While issues of debt and battered currency may cast shadows over the G-8 talks, the main issue for Obama must be charting a way forward in Libya. Since there is little sign that the rival tribes can cohabitate a government even if Western forces can kill Qaddafi and his family, Obama is surely looking for fresh commitments from the Europeans, who, along with Hillary Clinton, pushed hardest for American involvement.

Obama needs to make sure it will be Europeans propping up the new government(s), not primarily Americans. Killing the man behind 9/11 is good for a re-election bounce. Fighting with Congress about the legality of a North African police action is not.

Team Obama Seeks to Rebrand Regulation Push

"‘I just want you to know that we are working on [gun control]. We have to go through a few processes, but under the radar."

-- President Obama in a private conversation on the March 30 anniversary of John Hinckley’s attempted assassination of President Ronald Reagan according to a Washington Post account from Sarah Brady, the leading gun control advocate and wife of Reagan press secretary James Brady, who was badly injured in the attack.

White House regulatory czar Cass Sunstein is out on a publicity blitz in support of the administration’s effort to overhaul the federal regulatory code.

You may recall that in January, as part of a brief, but widely acclaimed, move to the middle following his 2010 shellacking, the president called for an end to "unreasonable burdens on business -- burdens that have stifled innovation and have had a chilling effect on growth and jobs."

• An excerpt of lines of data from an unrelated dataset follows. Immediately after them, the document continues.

-- ==== Sys2Proof/Machine/Commands.lean ====
section
/-! DEFINITION. The meaning of every command: its operands given to the operation of its family, and the settling that
follows every command. -/
namespace Sys2Proof.Machine

/-- A command's effect on the block, then what follows from it of itself (log entry 3). It always completes (log entry 1). -/
def State.run (f : Dev → Dev) (s : State) : Host.Outcome State Fault Refusal :=
  .next { s with dev := (f s.dev).settleAll }

/-- REGISTER_WRITE (R3). -/
def execRegisterWrite (port : Fin 8) (bar2 : Bool) (offset : BitVec 26) (value : BitVec 64) (first last : BitVec 4) (s : State) :
    Host.Outcome State Fault Refusal :=
  s.run (registerWrite port.val bar2 offset.toNat value.toNat (last ++ first).toNat)

/-- GLB_TIME_READ (R425). -/
def execGlbTimeRead (s : State) : Host.Outcome State Fault Refusal := s.run glbTimeRead

/-- SETUP_KEY_WRITE (R47). -/
def execSetupKeyWrite (value : BitVec 32) (s : State) : Host.Outcome State Fault Refusal := s.run (setupKeyWrite value.toNat)

/-- GLB_PROFILE_WRITE (R23). -/
def execGlbProfileWrite (value : BitVec 32) (s : State) : Host.Outcome State Fault Refusal := s.run (glbProfileWrite value.toNat)

/-- POWER_CMD_ACTIVE (R397). -/
def execPowerCmdActive (s : State) : Host.Outcome State Fault Refusal := s.run powerCmdActive

/-- POWER_CMD_DORMANT (R400). -/
def execPowerCmdDormant (s : State) : Host.Outcome State Fault Refusal := s.run powerCmdDormant

/-- POWER_CMD_DIAPAUSE (R410). -/
def execPowerCmdDiapause (s : State) : Host.Outcome State Fault Refusal := s.run powerCmdDiapause

/-- SIGN_KEY_WRITE (R199). -/
def execSignKeyWrite (word : Fin 24) (value : BitVec 32) (s : State) : Host.Outcome State Fault Refusal :=
  s.run (signKeyWrite word.val value.toNat)

/-- JNL_REGION_WRITE (R250). -/
def execJnlRegionWrite (reg : Fin 3) (value : BitVec 32) (s : State) : Host.Outcome State Fault Refusal :=
  s.run (jnlRegionWrite reg.val value.toNat)

/-- SLC_PERM_WRITE (R100). -/
def execSlcPermWrite (slice : Fin 1024) (word : Fin 256) (value : BitVec 32) (s : State) : Host.Outcome State Fault Refusal :=
  s.run (slcPermWrite slice.val word.val value.toNat)

/-- MEM_STAGE_WRITE (R509). -/
def execMemStageWrite (value : BitVec 32) (s : State) : Host.Outcome State Fault Refusal := s.run (memStageWrite value.toNat)

/-- MEM_TRAIN_START (R507). -/
def execMemTrainStart (value : BitVec 32) (s : State) : Host.Outcome State Fault Refusal := s.run (memTrainStart value.toNat)

/-- MEM_TRAIN_DONE (R508). -/
def execMemTrainDone (failed : BitVec 16) (s : State) : Host.Outcome State Fault Refusal := s.run (memTrainDone failed.toNat)

/-- MEMTEST_START (R482). -/
def execMemtestStart (value : BitVec 32) (s : State) : Host.Outcome State Fault Refusal := s.run (memtestStart value.toNat)

/-- MEMTEST_DONE (R482). -/
def execMemtestDone (rows : Nat) (s : State) : Host.Outcome State Fault Refusal := s.run (memtestDone rows)

/-- ECLOSION_ACK (R422). -/
def execEclosionAck (value : BitVec 32) (s : State) : Host.Outcome State Fault Refusal := s.run (eclosionAck value.toNat)

/-- FAULT_CLEAR (R453). -/
def execFaultClear (unit : FUnit) (value : BitVec 32) (s : State) : Host.Outcome State Fault Refusal :=
  s.run (faultClear unit value.toNat)

/-- FAULT_INJECT_FIRE (R471). -/
def execFaultInjectFire (unit : FUnit) (value : BitVec 32) (s : State) : Host.Outcome State Fault Refusal :=
  s.run (faultInject unit value.toNat)

/-- FLT_UNLOCK (R470). -/
def execFltUnlock (value : BitVec 32) (s : State) : Host.Outcome State Fault Refusal := s.run (fltUnlock value.toNat)

/-- PEAK_CLR (R550). -/
def execPeakClr (die : Fin 11) (value : BitVec 32) (s : State) : Host.Outcome State Fault Refusal :=
  s.run (peakClr die.val value.toNat)

/-- BAR4_RESIZE (R50). -/
def execBar4Resize (port : Fin 8) (log2 : Nat) (s : State) : Host.Outcome State Fault Refusal := s.run (bar4Resize port.val log2)

/-- DB_NUDGE (R113). -/
def execDbNudge (port : Fin 8) (slice : Fin 1024) (value : BitVec 32) (s : State) : Host.Outcome State Fault Refusal :=
  s.run (dbNudge port.val slice.val value.toNat)

/-- DB_QSEL_WRITE (R107). -/
def execDbQselWrite (port : Fin 8) (slice : Fin 1024) (value : BitVec 32) (s : State) : Host.Outcome State Fault Refusal :=
  s.run (dbQselWrite port.val slice.val value.toNat)

/-- DB_QUEUE_CONFIG_WRITE (R107). -/
def execDbQueueConfigWrite (port : Fin 8) (slice : Fin 1024) (reg : Fin 9) (value : BitVec 32) (s : State) : Host.Outcome State Fault Refusal :=
  s.run (dbQueueConfigWrite port.val slice.val reg.val value.toNat)

/-- QUEUE_ENABLE (R108). -/
def execQueueEnable (port : Fin 8) (slice : Fin 1024) (s : State) : Host.Outcome State Fault Refusal :=
  s.run (dbEnable port.val slice.val)
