-- ==== Sys2Proof/Certificates/Slice0/Obligations.lean ====
section
/-! DEFINITION. The statements about the model, for the provers. A completion clause ends in the state the rules give, after
which the block settles (log entry 3); `TimePassesOnAnEmptyQueue` says when that changes nothing, so that an explicit next
state is also the command's frame. -/
open Sys2Proof Sys2Proof.Machine

/-! ## The queue, reset and time -/

/-- Step takes the command at the front of the queue and is exec of it with the queue's rest; every command is carried out
and leaves the rest of the queue as it is (log entry 1: an event that cannot occur leaves the block as it is). -/
def Obligations.StepIsExecOfTheFrontCommand : Prop :=
  (∀ (s : State) (c : Instr) (rest : List Instr), s.pending = c :: rest → step s = exec c { s with pending := rest })
    ∧ (∀ (c : Instr) (s : State), ∃ d : Dev, exec c s = .next { s with dev := d })

/-- On an empty queue DEVICE_TIME counts one nanosecond, and nothing else changes of a quiet block with no fault window open
between two multiples of 100 µs, at which the heartbeats advance (the model's choices, log entries 2 and 17).
A block with no dead read, held profile request that may go on, deferral that is over, framing error with nothing left to take, automatic action, ended lane test, waiting retirement, orphaned window,
unneeded stream, stale TEST_BUSY or unreported latency tolerance left is as it was once it has settled. -/
def Obligations.TimePassesOnAnEmptyQueue : Prop :=
  (
      ∀ s : State, s.pending = [] → step s = .next (s.settled (s.dev.advance (s.dev.now + 1)))
        ∧ (s.dev.flt.wins = [] → s.dev.now / 100000 = (s.dev.now + 1) / 100000 → Dev.quiet { s.dev with now := s.dev.now + 1 } = true →
          step s = .next { s with dev := { s.dev with now := s.dev.now + 1 } }))
  ∧ (
     ∀ d : Dev, d.quiet = true → d.settleAll = d)

/-- Reset: every register field holds its Reset value, no command waits, and no queue, slice, item, read, event, window or
link holds anything; among the values are the part's identity, the set-up lock, the bay limits and the engine map (R17).
At reset no window is enabled (R338). -/
def Obligations.ResetHoldsTheResetValues : Prop :=
  (
      (∀ f : Fld, State.reset.dev.rd f = resetField f.key)
        ∧ State.reset.pending = [] ∧ State.reset.dev.out = [] ∧ State.reset.dev.jnl = [] ∧ State.reset.dev.queues = []
        ∧ State.reset.dev.slices = [] ∧ State.reset.dev.work = [] ∧ State.reset.dev.reads = [] ∧ State.reset.dev.seqQ = []
        ∧ State.reset.dev.lnk = {} ∧ State.reset.dev.brg = {}
        ∧ State.reset.dev.evc = {} ∧ State.reset.dev.flt = {} ∧ State.reset.dev.now = 0
        ∧ State.reset.dev.rd GLB_SETUP_LOCK_LOCKED = 1 ∧ State.reset.dev.rd (BAY_LIMIT_ILIM 5) = 0x30
        ∧ State.reset.dev.rd (BAY_STATUS_STATE 5) = 0 ∧ State.reset.dev.rd JNL_REGION_SIZE_SIZE = 8
        ∧ (∀ l, l < 64 → State.reset.dev.rd (ENG_MAP_PHYS l) = l / 8 * 9 + l % 8))
  ∧ (
     State.reset.dev.windowsBound)

/-- No enabled window names a FREE slice after any step, whatever the state before it (R338). -/
def Obligations.EveryStepLeavesWindowsBound : Prop :=
  ∀ s t : State, step s = .next t → t.dev.windowsBound

/-- The epoch is 2.62144 µs whatever the profile: an epoch is 65,536 units of 40 ps of DEVICE_TIME, its first nanosecond is
the least one of that epoch, and no profile register takes part. -/
def Obligations.EpochLengthIsTheSameInEveryProfile : Prop :=
  ∀ (d : Dev) (e : Nat), (d.epoch = e ↔ e * 65536 ≤ d.now * 25 ∧ d.now * 25 < (e + 1) * 65536)
    ∧ (epochStart e ≤ d.now ↔ e ≤ d.epoch) ∧ (∀ r : Tab Nat, Dev.epoch { d with regs := r } = d.epoch)

/-! ## Register accesses (R2, R3, R45–R47) -/

/-- A full 32-bit write by the manager of a register without an effect of its own is its fields' access types, nothing else;
one of part of a register, of no byte, of an offset without a register, and one of another port outside its own page or while
that page is on change no register; a wider one is two, the lower register first (R2, R3, R45, R46). That a partial write of
an unlocked register that is on restarts the unlock sequence is the model's choice (log entry 78). -/
def Obligations.RegisterWritesFollowTheirAccess : Prop :=
  ∀ (s : State) (p : Fin 8) (a : BitVec 26) (v : BitVec 64),
    (p.val = s.dev.mgrPort → plainReg a.toNat = true → s.dev.setupOpen a.toNat = true →
      exec (.registerWrite p false a v 0xF#4 0#4) s
        = .next (s.settled ((s.dev.opened a.toNat).writeWord a.toNat (v.toNat % 2 ^ 32))))
    ∧ (p.val = s.dev.mgrPort → plainReg a.toNat = true → s.dev.setupOpen a.toNat = true → regFields a.toNat = none →
      exec (.registerWrite p false a v 0xF#4 0#4) s = .next (s.settled (s.dev.opened a.toNat)))
    ∧ exec (.registerWrite p false a v 0xF#4 0xF#4) s = .next (s.settled
        ((s.dev.barWrite p.val false a.toNat (v.toNat % 2 ^ 32) true).barWrite p.val false (a.toNat + 4) (v.toNat / 2 ^ 32) true))
    ∧ (∀ be : BitVec 4, p.val = s.dev.mgrPort → s.dev.setupOpen a.toNat = true → be ≠ 0#4 → be ≠ 15#4 →
      exec (.registerWrite p false a v be 0#4) s = .next (s.settled { s.dev with keyHalf := false }))
    ∧ (∀ be : BitVec 4, p.val ≠ s.dev.mgrPort →
      (0x1000 ≤ a.toNat ∨ s.dev.addrOff (HP_STATUS p.val + a.toNat) = false) →
      exec (.registerWrite p false a v be 0#4) s = .next (s.settled s.dev))
    ∧ exec (.registerWrite p false a v 0#4 0#4) s = .next (s.settled s.dev)

/-- What one write does to one field of its register: RW stores a code that is not reserved and keeps its value under a
reserved one (R6), W1C clears the bits written 1, W1S sets them, RO and WO keep what they hold; every field of another
register keeps its value. -/
def Obligations.FieldsTakeTheirAccessType : Prop :=
  ∀ (d : Dev) (a v : Nat) (l : List RField), regFields a = some l →
    (∀ f, f ∈ l →
      let old := d.rd ⟨a, f.lo, f.width⟩
      let x := bits v f.lo f.width
      (d.writeWord a v).rd ⟨a, f.lo, f.width⟩
        = (match f.acc with
          | .rw => if f.min ≤ x ∧ x ≤ f.max then x else old
          | .w1c => Nat.xor old (Nat.land old x) % 2 ^ f.width
          | .w1s => Nat.lor old x % 2 ^ f.width
          | .ro => old
          | .wo => old))
    ∧ (∀ b : Fld, b.addr ≠ a → b.lo < 32 → (d.writeWord a v).rd b = d.rd b)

But, conservatives say what Obama and Sunstein are really up to is a shell game in which the federal government drops pages from the regulatory code but increases the regulatory clout of the executive branch by coming up with innovative way to legislate by executive fiat.

Sunstein, a controversial figure on the right for his support for heavy regulation, will make his case to the conservative American Enterprise Institute today a day after facing a skeptical audience in the Republican House.

And Now, A Word From Charles

“[Republicans] now own this. Get the one man who can explain it, argue it and actually change minds on this. You need this or the Republicans will sink on this.”

-- Charles Krauthammer on “Special Report with Bret Baier” advising the GOP to rally behind Rep. Paul Ryan.